**Task item**
Repeat verbatim only the lines from the opening of the material below through the one that contains "theorem loadKeyMask_ok (t".

**Extracted entries**
::::::::

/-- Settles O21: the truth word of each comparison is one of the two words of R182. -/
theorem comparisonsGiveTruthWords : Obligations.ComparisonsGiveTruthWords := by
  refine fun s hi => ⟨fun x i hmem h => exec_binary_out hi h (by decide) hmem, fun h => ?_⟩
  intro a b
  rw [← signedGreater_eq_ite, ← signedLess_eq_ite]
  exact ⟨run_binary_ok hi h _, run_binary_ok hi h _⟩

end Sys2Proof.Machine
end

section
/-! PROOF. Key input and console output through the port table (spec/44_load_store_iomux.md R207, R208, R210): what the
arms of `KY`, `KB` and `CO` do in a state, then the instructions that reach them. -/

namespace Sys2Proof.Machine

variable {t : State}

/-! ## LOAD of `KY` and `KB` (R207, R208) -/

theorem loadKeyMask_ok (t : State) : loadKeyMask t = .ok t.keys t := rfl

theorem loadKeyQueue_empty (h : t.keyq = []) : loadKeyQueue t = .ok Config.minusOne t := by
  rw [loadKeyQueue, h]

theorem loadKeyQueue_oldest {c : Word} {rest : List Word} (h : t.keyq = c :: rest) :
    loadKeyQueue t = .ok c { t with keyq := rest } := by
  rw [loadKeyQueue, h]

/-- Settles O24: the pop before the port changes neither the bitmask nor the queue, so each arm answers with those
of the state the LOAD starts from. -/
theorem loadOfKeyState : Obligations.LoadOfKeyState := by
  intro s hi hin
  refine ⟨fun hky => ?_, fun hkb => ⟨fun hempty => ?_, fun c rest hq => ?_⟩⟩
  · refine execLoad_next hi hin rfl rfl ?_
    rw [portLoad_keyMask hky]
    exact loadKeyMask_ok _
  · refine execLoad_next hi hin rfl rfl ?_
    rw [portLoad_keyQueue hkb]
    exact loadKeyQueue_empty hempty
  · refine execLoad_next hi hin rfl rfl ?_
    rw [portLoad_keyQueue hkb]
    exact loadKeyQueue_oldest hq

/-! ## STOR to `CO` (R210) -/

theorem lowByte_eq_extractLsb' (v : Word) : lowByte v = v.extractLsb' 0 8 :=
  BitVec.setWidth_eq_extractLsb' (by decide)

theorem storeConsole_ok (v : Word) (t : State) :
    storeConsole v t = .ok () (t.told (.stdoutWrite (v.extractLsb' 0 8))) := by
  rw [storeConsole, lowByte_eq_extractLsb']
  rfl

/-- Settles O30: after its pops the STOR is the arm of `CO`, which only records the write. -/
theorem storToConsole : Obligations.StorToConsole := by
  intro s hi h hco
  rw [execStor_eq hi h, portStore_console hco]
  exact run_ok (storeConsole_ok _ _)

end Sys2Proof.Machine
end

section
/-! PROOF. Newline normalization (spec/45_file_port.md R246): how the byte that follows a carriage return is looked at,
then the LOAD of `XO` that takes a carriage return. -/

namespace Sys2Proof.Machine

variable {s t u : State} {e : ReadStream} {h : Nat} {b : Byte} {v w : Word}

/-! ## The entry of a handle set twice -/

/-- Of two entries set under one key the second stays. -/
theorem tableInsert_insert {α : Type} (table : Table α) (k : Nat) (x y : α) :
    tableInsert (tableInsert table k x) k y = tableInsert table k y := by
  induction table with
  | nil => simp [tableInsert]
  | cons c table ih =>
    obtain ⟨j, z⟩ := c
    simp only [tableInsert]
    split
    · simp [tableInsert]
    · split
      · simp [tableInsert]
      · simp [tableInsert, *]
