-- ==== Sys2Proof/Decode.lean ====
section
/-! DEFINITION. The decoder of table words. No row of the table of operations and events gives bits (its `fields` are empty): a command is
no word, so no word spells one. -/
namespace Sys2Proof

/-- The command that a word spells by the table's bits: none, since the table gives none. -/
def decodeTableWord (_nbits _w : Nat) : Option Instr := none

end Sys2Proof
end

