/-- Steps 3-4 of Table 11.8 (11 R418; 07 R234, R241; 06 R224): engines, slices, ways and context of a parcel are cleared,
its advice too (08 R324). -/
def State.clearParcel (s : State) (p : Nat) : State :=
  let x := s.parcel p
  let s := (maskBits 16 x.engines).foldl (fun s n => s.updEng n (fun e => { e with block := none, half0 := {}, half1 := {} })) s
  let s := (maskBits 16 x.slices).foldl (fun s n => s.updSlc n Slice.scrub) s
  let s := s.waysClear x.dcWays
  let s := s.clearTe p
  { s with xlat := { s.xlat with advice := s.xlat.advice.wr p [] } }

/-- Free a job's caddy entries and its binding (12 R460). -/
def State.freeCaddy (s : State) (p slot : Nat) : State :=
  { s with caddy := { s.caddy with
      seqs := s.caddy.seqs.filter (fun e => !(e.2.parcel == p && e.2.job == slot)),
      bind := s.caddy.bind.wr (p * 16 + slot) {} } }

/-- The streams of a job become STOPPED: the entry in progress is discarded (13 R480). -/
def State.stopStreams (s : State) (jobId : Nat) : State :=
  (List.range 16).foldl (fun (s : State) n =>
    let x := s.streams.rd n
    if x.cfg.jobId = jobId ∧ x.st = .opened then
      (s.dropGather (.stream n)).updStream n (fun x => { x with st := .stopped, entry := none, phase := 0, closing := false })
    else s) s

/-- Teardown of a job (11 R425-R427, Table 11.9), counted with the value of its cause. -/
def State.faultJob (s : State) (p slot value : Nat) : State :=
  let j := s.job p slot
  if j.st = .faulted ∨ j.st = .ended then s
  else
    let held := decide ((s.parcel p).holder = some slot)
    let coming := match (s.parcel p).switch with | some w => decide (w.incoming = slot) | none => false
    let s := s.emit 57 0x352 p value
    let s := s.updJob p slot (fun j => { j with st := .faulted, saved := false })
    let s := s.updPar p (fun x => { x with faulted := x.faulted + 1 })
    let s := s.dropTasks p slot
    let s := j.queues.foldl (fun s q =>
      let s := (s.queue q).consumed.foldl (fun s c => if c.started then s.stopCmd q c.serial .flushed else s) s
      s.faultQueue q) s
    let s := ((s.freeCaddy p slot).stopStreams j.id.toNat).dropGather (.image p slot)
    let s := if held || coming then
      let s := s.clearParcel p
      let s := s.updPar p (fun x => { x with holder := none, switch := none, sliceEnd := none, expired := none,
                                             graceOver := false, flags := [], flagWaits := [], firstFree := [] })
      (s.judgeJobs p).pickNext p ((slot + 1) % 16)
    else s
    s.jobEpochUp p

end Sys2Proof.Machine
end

::::::::

**Final answer**
/-- Settles O21: the truth word of each comparison is one of the two words of R182. -/
theorem comparisonsGiveTruthWords : Obligations.ComparisonsGiveTruthWords := by
  refine fun s hi => ⟨fun x i hmem h => exec_binary_out hi h (by decide) hmem, fun h => ?_⟩
  intro a b
  rw [← signedGreater_eq_ite, ← signedLess_eq_ite]
  exact ⟨run_binary_ok hi h _, run_binary_ok hi h _⟩

end Sys2Proof.Machine
end

section
/-! PROOF. Key input and console output through the port table (spec/44_load_store_iomux.md R207, R208, R210): what the
arms of `KY`, `KB` and `CO` do in a state, then the instructions that reach them. -/

namespace Sys2Proof.Machine

variable {t : State}

/-! ## LOAD of `KY` and `KB` (R207, R208) -/

theorem loadKeyMask_ok (t : State) : loadKeyMask t = .ok t.keys t := rfl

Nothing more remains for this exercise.